Whether it's on our website, through our publications or on Facebook, I hope you take a few minutes to find out more about what is happening across Oregon through the generosity of our donors and the impact of nonprofits. It's a testament to the good will and great work that happens when people come together to make our state stronger.
Many thanks for all that you do. Have a safe and relaxing summer!
President and CEO
Closing the Gap: OCF's 43rd Annual Luncheon
Conversations hushed as Board Chair Tim Mabry kicked off OCF's 43rd Annual Luncheon. More than 850 people gathered in Portland to hear an update on the Foundation's work and listen to keynote speaker Wes Moore. Mabry announced three new board members – Bill Berg, Su Embree and Patrick Reiten – before handing the gavel over to incoming chair Kirby Dyess.
Through donors' generosity, OCF was able to distribute $108 million in grants and scholarships around the state. “We're strengthening communities' vitality and improving life for all Oregonians,” said President and CEO Max Williams. “But we need to do more.” He pointed out that in Oregon many children of color, and rural and low-income children don’t have the same opportunities to learn and thrive as other children do
– with life-long consequences.
Williams’s reminder that “opportunity is dependent on the 'birth lottery'” was echoed by Moore, who grew up fatherless in Baltimore and the Bronx. By age 11 he was in handcuffs, and in military school at 18. The latter “made all the difference,” he said. He tells his story in his bestseller, "The Other Wes Moore: One Name, Two Fates," along with that of a man with the same name – but very different life outcomes. The two were born within a year of each other and just blocks apart in Baltimore and both had difficult childhoods. How could one end up robbing a jewelry store and killing a policeman, while this captivating speaker once served as a White House Fellow and now works to increase opportunities for youth growing up in poverty? “There were people who believed in me, before I did, myself, and helped me understand that I belonged,” said Moore of his youth. “There are young people all over the state who wonder if they belong. They need champions.”
Moore summed it up: “When it's time to leave the planet, make sure it matters that you were here.” It was a message that resonated deeply with OCF donors, volunteers and friends.
OCF welcomes new board members
Bill Berg, Su Embree and Patrick Reiten have been elected to the OCF board of directors.
Bill Berg is the founder and president of Sigma Investment Management Company, a Portland-based wealth management company. Prior to founding Sigma, he practiced corporate and securities law with Stoel Rives. He has served on OCF’s investment committee since 2004 and has been committee chair since 2012.
Su Embree is president of DHM Research, an opinion research firm based in Portland, with offices in Seattle and Washington, DC. She dedicates her time to understanding the values and beliefs of people on issues like transportation, public health and education. Su serves on the OCF development and marketing committee and is also president of Entrepreneurs' Organization, Portland.

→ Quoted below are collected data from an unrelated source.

-- ==== Sys2Proof/Laws/State.lean ====
section
/-! SUPPORT. One lemma per field per update of State, so that no later proof unfolds a record update. -/

namespace Sys2Proof.Machine

@[simp] theorem State.respond_cfg (s : State) (r : Response) : (s.respond r).cfg = s.cfg := rfl
@[simp] theorem State.respond_rmap (s : State) (r : Response) : (s.respond r).rmap = s.rmap := rfl
@[simp] theorem State.respond_ready (s : State) (r : Response) : (s.respond r).ready = s.ready := rfl
@[simp] theorem State.respond_resetIn (s : State) (r : Response) : (s.respond r).resetIn = s.resetIn := rfl
@[simp] theorem State.respond_cmdValid (s : State) (r : Response) : (s.respond r).cmdValid = false := rfl
@[simp] theorem State.respond_cmd (s : State) (r : Response) : (s.respond r).cmd = s.cmd := rfl
@[simp] theorem State.respond_seedSrc (s : State) (r : Response) : (s.respond r).seedSrc = s.seedSrc := rfl
@[simp] theorem State.respond_draws (s : State) (r : Response) : (s.respond r).draws = s.draws := rfl
@[simp] theorem State.respond_responses (s : State) (r : Response) : (s.respond r).responses = s.responses ++ [r] := rfl
@[simp] theorem State.respond_script (s : State) (r : Response) : (s.respond r).script = s.script := rfl

@[simp] theorem State.raise_cfg (s : State) (e : CodecError) : (s.raise e).cfg = s.cfg := rfl
@[simp] theorem State.raise_rmap (s : State) (e : CodecError) : (s.raise e).rmap = s.rmap := rfl
@[simp] theorem State.raise_ready (s : State) (e : CodecError) : (s.raise e).ready = s.ready := rfl
@[simp] theorem State.raise_resetIn (s : State) (e : CodecError) : (s.raise e).resetIn = s.resetIn := rfl
@[simp] theorem State.raise_cmdValid (s : State) (e : CodecError) : (s.raise e).cmdValid = false := rfl
@[simp] theorem State.raise_cmd (s : State) (e : CodecError) : (s.raise e).cmd = s.cmd := rfl
@[simp] theorem State.raise_seedSrc (s : State) (e : CodecError) : (s.raise e).seedSrc = s.seedSrc := rfl
@[simp] theorem State.raise_draws (s : State) (e : CodecError) : (s.raise e).draws = s.draws := rfl
@[simp] theorem State.raise_responses (s : State) (e : CodecError) : (s.raise e).responses = s.responses ++ [.error e] := rfl
@[simp] theorem State.raise_script (s : State) (e : CodecError) : (s.raise e).script = s.script := rfl

@[simp] theorem State.afterDraw_cfg (s : State) : (s.afterDraw).cfg = s.cfg := rfl
@[simp] theorem State.afterDraw_rmap (s : State) : (s.afterDraw).rmap = s.rmap := rfl
@[simp] theorem State.afterDraw_ready (s : State) : (s.afterDraw).ready = s.ready := rfl
@[simp] theorem State.afterDraw_resetIn (s : State) : (s.afterDraw).resetIn = s.resetIn := rfl
@[simp] theorem State.afterDraw_cmdValid (s : State) : (s.afterDraw).cmdValid = s.cmdValid := rfl
@[simp] theorem State.afterDraw_cmd (s : State) : (s.afterDraw).cmd = s.cmd := rfl
@[simp] theorem State.afterDraw_seedSrc (s : State) : (s.afterDraw).seedSrc = Config.seedSource s.draws := rfl
@[simp] theorem State.afterDraw_draws (s : State) : (s.afterDraw).draws = s.draws + 1 := rfl
@[simp] theorem State.afterDraw_responses (s : State) : (s.afterDraw).responses = s.responses := rfl
@[simp] theorem State.afterDraw_script (s : State) : (s.afterDraw).script = s.script := rfl

@[simp] theorem State.applyReset_cfg (s : State) : (s.applyReset).cfg = s.cfg := rfl
@[simp] theorem State.applyReset_rmap (s : State) : (s.applyReset).rmap = [] := rfl
@[simp] theorem State.applyReset_ready (s : State) : (s.applyReset).ready = false := rfl
@[simp] theorem State.applyReset_resetIn (s : State) : (s.applyReset).resetIn = s.resetIn := rfl
@[simp] theorem State.applyReset_cmdValid (s : State) : (s.applyReset).cmdValid = (s.cmdValid && !s.ready) := rfl
@[simp] theorem State.applyReset_cmd (s : State) : (s.applyReset).cmd = s.cmd := rfl
@[simp] theorem State.applyReset_seedSrc (s : State) : (s.applyReset).seedSrc = s.seedSrc := rfl
@[simp] theorem State.applyReset_draws (s : State) : (s.applyReset).draws = s.draws := rfl
@[simp] theorem State.applyReset_responses (s : State) : (s.applyReset).responses = s.responses := rfl
@[simp] theorem State.applyReset_script (s : State) : (s.applyReset).script = s.script := rfl

@[simp] theorem State.presentCommand_cfg (s : State) (c : Command) : (s.presentCommand c).cfg = s.cfg := rfl
@[simp] theorem State.presentCommand_rmap (s : State) (c : Command) : (s.presentCommand c).rmap = s.rmap := rfl
@[simp] theorem State.presentCommand_ready (s : State) (c : Command) : (s.presentCommand c).ready = s.ready := rfl
@[simp] theorem State.presentCommand_resetIn (s : State) (c : Command) : (s.presentCommand c).resetIn = s.resetIn := rfl
@[simp] theorem State.presentCommand_cmdValid (s : State) (c : Command) : (s.presentCommand c).cmdValid = true := rfl
@[simp] theorem State.presentCommand_cmd (s : State) (c : Command) : (s.presentCommand c).cmd = c := rfl
@[simp] theorem State.presentCommand_seedSrc (s : State) (c : Command) : (s.presentCommand c).seedSrc = s.seedSrc := rfl
@[simp] theorem State.presentCommand_draws (s : State) (c : Command) : (s.presentCommand c).draws = s.draws := rfl
@[simp] theorem State.presentCommand_responses (s : State) (c : Command) : (s.presentCommand c).responses = s.responses := rfl
@[simp] theorem State.presentCommand_script (s : State) (c : Command) : (s.presentCommand c).script = s.script := rfl

@[simp] theorem State.build_cfg (s : State) : (s.build).cfg = s.cfg := by simp only [State.build]
@[simp] theorem State.build_rmap (s : State) : (s.build).rmap = buildEntries s.cfg s.rmap (List.range Config.radix) := by simp only [State.build]
@[simp] theorem State.build_ready (s : State) : (s.build).ready = true := by simp only [State.build]
@[simp] theorem State.build_resetIn (s : State) : (s.build).resetIn = s.resetIn := by simp only [State.build]
@[simp] theorem State.build_cmdValid (s : State) : (s.build).cmdValid = s.cmdValid := by simp only [State.build]
@[simp] theorem State.build_cmd (s : State) : (s.build).cmd = s.cmd := by simp only [State.build]
@[simp] theorem State.build_seedSrc (s : State) : (s.build).seedSrc = s.seedSrc := by simp only [State.build]
@[simp] theorem State.build_draws (s : State) : (s.build).draws = s.draws := by simp only [State.build]
@[simp] theorem State.build_responses (s : State) : (s.build).responses = s.responses := by simp only [State.build]
@[simp] theorem State.build_script (s : State) : (s.build).script = s.script := by simp only [State.build]

@[simp] theorem State.drive_present (s : State) (c : Command) : s.drive (.present c) = s.presentCommand c := rfl
@[simp] theorem State.drive_driveSeed (s : State) (r : Index7) : s.drive (.driveSeed r) = { s with seedSrc := r } := rfl
@[simp] theorem State.drive_assertReset (s : State) : s.drive .assertReset = { s.applyReset with resetIn := true } := rfl
@[simp] theorem State.drive_releaseReset (s : State) : s.drive .releaseReset = { s with resetIn := false } := rfl
@[simp] theorem State.drive_wait (s : State) : s.drive .wait = s := rfl

@[simp] theorem State.numIn_eq (s : State) : s.numIn = s.cmd.numIn := rfl
@[simp] theorem State.symIn_eq (s : State) : s.symIn = s.cmd.symIn := rfl
@[simp] theorem State.slen_eq (s : State) : s.slen = s.cmd.symIn.length := rfl

end Sys2Proof.Machine
end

Patrick Reiten is senior vice president of government relations at Berkshire Hathaway Energy. Prior to his current role, he was president and chief executive officer of PacifiCorp Transmission. Reiten served as an aide to U.S. Sen. Mark O. Hatfield and also served as an official in several different capacities at the U.S. Department of Interior.
“We are excited to have these three community leaders join our board,” said OCF President and CEO Max Williams. “We know they will help us with the important work OCF does to serve communities around the state.”
Funders unite to address immigrant and refugee needs
OCF has joined with The Collins Foundation, the MRG Foundation and Meyer Memorial Trust to launch the Oregon Immigrant and Refugee Funders Collaborative. The Collaborative creates a coordinated funding approach to issues affecting immigrants and refugees in the state. Requests will be considered for projects that provide:
- Legal information, advice, services and representation for immigrants and refugees;
Outreach and education about policies, programs, services and preparedness;
- Information gathering, research and analysis on immigration and refugee issues;
- Basic human needs for immigrants and refugees; and
Community organizing, civic engagement and advocacy.
Members of the funders collaborative share a common application form. Nonprofit and community groups are encouraged to reach out to any of the participating funders by email or telephone.
OCF launches Oregon Impact Fund to provide capital to organizations
The Foundation created the Oregon Impact Fund to provide a source of growth funds for nonprofit organizations and for-profit companies that are addressing problems facing urban and rural communities, such as access to housing, health care and jobs. Impact investments produce a financial return in addition to having a positive impact on society.
The fund launched with $10 million in investments and a goal of reaching $20 million. OCF donors have committed $5 million to date and their investments are being matched by OCF. Initial investors are Tom Bowerman, Cindy and Duncan Campbell, the Gray Family Foundation, the Headwaters Fund of OCF, Chris and Tom Neilsen, Barre and Robert Stoll, Dave and Christine Vernier, and Hon. Randy Weisberg.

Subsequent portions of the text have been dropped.